Ian Davison

Personal information
- Full name: Ian Joseph Davison
- Born: 4 October 1937 Hemel Hempstead, Hertfordshire
- Died: 2 January 2017 (aged 79)
- Batting: Right-handed
- Bowling: Right-arm medium-fast

Domestic team information
- 1955–1958: Bedfordshire
- 1959–1966: Nottinghamshire
- 1967–1969: Bedfordshire

Career statistics
| Competition | First-class | List A |
| Matches | 178 | 8 |
| Runs scored | 1,641 | 45 |
| Batting average | 9.06 | 15.00 |
| 100s/50s | 0/3 | 0/0 |
| Top score | 60* | 22 |
| Balls bowled | 31,810 | 538 |
| Wickets | 541 | 9 |
| Bowling average | 28.81 | 28.22 |
| 5 wickets in innings | 22 | 0 |
| 10 wickets in match | 2 | 0 |
| Best bowling | 7/28 | 4/34 |
| Catches/stumpings | 91/– | 26/– |
- Source: Cricinfo, 7 December 2011

= Ian Davison (cricketer) =

English cricketer

Ian Joseph Davison (4 October 1937 – 2 January 2017) was an English cricketer. Davison was a right-handed batsman who bowled right-arm medium-fast. He was born at Hemel Hempstead, Hertfordshire.

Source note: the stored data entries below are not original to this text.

-- ==== Sys2Proof/Tests/Slice0.lean ====
section
/-! SUPPORT. Checks of the model: ill-formed commands are refused, every obligation's hypotheses are met by a state, and results
that the spec's worked examples or a calculation by hand give. -/

namespace Sys2Proof.Tests

open Sys2Proof Sys2Proof.Machine

/-! ## Small states -/

/-- An image with no section, `magic` in front. -/
def imageOf (magic : Nat) : Image where
  raw := natLe 4 magic ++ natLe 2 3 ++ natLe 2 0 ++ natLe 8 32 ++ zeros 16
  tiles := []
  spInit := []
  csInit := []
  coef := []
  queues := []
  tallies := []
  backing := []
  toll := []
  windows := []
  xlimit := none
  ringWait := none
  syncWdog := none
  stowIval := 0
  permute := []
  ballast := 0
  sound := 0
  footprint := 1
  allowed := 0xFFFF

/-- An image with nothing in it. -/
def image : Image := imageOf 0x4E59524A

/-- A running job of one member on tile 0. -/
def job : Job := { js := 4, img := some image, needs := 1, tiles := [0], m := 1, members := [0] }

/-- A module whose tile 0 is `x`, in region 0, which is on, running `job`. -/
def at0 (x : Tile) : State := { State.reset with tiles := [(0, x)], regions := [(0, { pwr := 0 })], job := job }

/-- A tile in COMPUTE with one granule of instruction memory for each of F, B, U and X, `w` in the first slot of
each, the banks unified (R171). -/
def tile (w : Word) : Tile := { st := 3, cfg := [(0x18, 0x1E4), (0x20, 0x0103010201010100)], im := [(0, w), (64, w), (128, w), (192, w)] }

/-- A module about to issue `w` on tile 0, its sequencer F holding `f`. -/
def go (w : Word) (f : Seq) : State := at0 { tile w with sq := { f := f } }

/-- That module with stream F in its turn, and a module whose tile 0 is `x`, likewise. -/
def turn (w : Word) (f : Seq) : State := (go w f).enter 0 .f
def turnAt (x : Tile) : State := (at0 x).enter 0 .f

/-- A module in an exchange phase whose tile 0 is `x`. -/
def atX (x : Tile) : State := { at0 x with job := { job with exch := true } }

/-- Whether a state meets `State.Offers`. -/
def offers (s : State) (t : Nat) (q : Strm) (w : Word) : Bool :=
  decide (t < 2304) && s.mayIssue t q && decide ((s.tile t).pc q < 64 * ((s.tile t).part q).2) &&
    (!s.dbg.bpen || (s.tile t).halted q || (s.tile t).breakAt q ((s.tile t).slot q) == none) &&
    !(s.tile t).imBad.contains ((s.tile t).slot q) && Map.get 0 (s.tile t).im ((s.tile t).slot q) == w && legal q w

theorem offers_of {s : State} {t : Nat} {q : Strm} {w : Word} (h : offers s t q w = true) : s.Offers t q w := by
  simp only [offers, Bool.and_eq_true, Bool.or_eq_true, Bool.not_eq_true', beq_iff_eq, decide_eq_true_eq] at h
  obtain ⟨⟨⟨⟨⟨⟨a, b⟩, c⟩, d⟩, e⟩, f⟩, g⟩ := h
  exact ⟨a, b, c, by tauto, e, f, g⟩

/-- Whether a state meets `State.Issues`. -/
def issues (s : State) (t : Nat) (q : Strm) (w : Word) (regs : List Nat) : Bool :=
  offers s t q w && (decide (q = .x) || ((s.tile t).seq q).predOk w) &&
    regs.all (fun r => !((s.tile t).seq q).busy.contains r) &&
    (!bit w 51 || decide (((s.tile t).seq q).mark (fld w 47 4) < 127)) && !(s.waitMet t w && s.contended t q w)

theorem issues_of {s : State} {t : Nat} {q : Strm} {w : Word} {regs : List Nat} (h : issues s t q w regs = true) :
    s.Issues t q w regs := by
  simp only [issues, Bool.and_eq_true, Bool.or_eq_true, decide_eq_true_eq, List.all_eq_true, Bool.not_eq_true'] at h
  obtain ⟨⟨⟨⟨a, b⟩, c⟩, d⟩, e⟩ := h
  exact ⟨offers_of a, b, c, fun m => d.resolve_left (by simp [m]), e⟩

/-- Whether a state meets `State.Quiet` by having no operation's accesses, no parity error, and unified banks. -/
def quiet (s : State) (t : Nat) : Bool :=
  !s.dbg.bpen && (s.tile t).spBad.isEmpty && (s.tile t).amBad.isEmpty && (s.tile t).ctabBad.isEmpty && (s.tile t).io.acc.isEmpty &&
    bit ((s.tile t).reg 0x18) 8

After several seasons with Bedfordshire in the Minor Counties competition he played as an opening bowler for Nottinghamshire between 1959 and 1966. His best season was in 1963, when he took 111 wickets at 21.92. In the 1966 season, Wisden records that he "began well as opening partner to Carlton Forbes, but beset in mid-season by injury he faded and eventually lost his place. He has now accepted a business appointment." He was only 28 when he retired from first-class cricket. He played three more seasons with Bedfordshire, then retired from all cricket after the 1969 season.

He died on 2 January 2017 at the age of 79.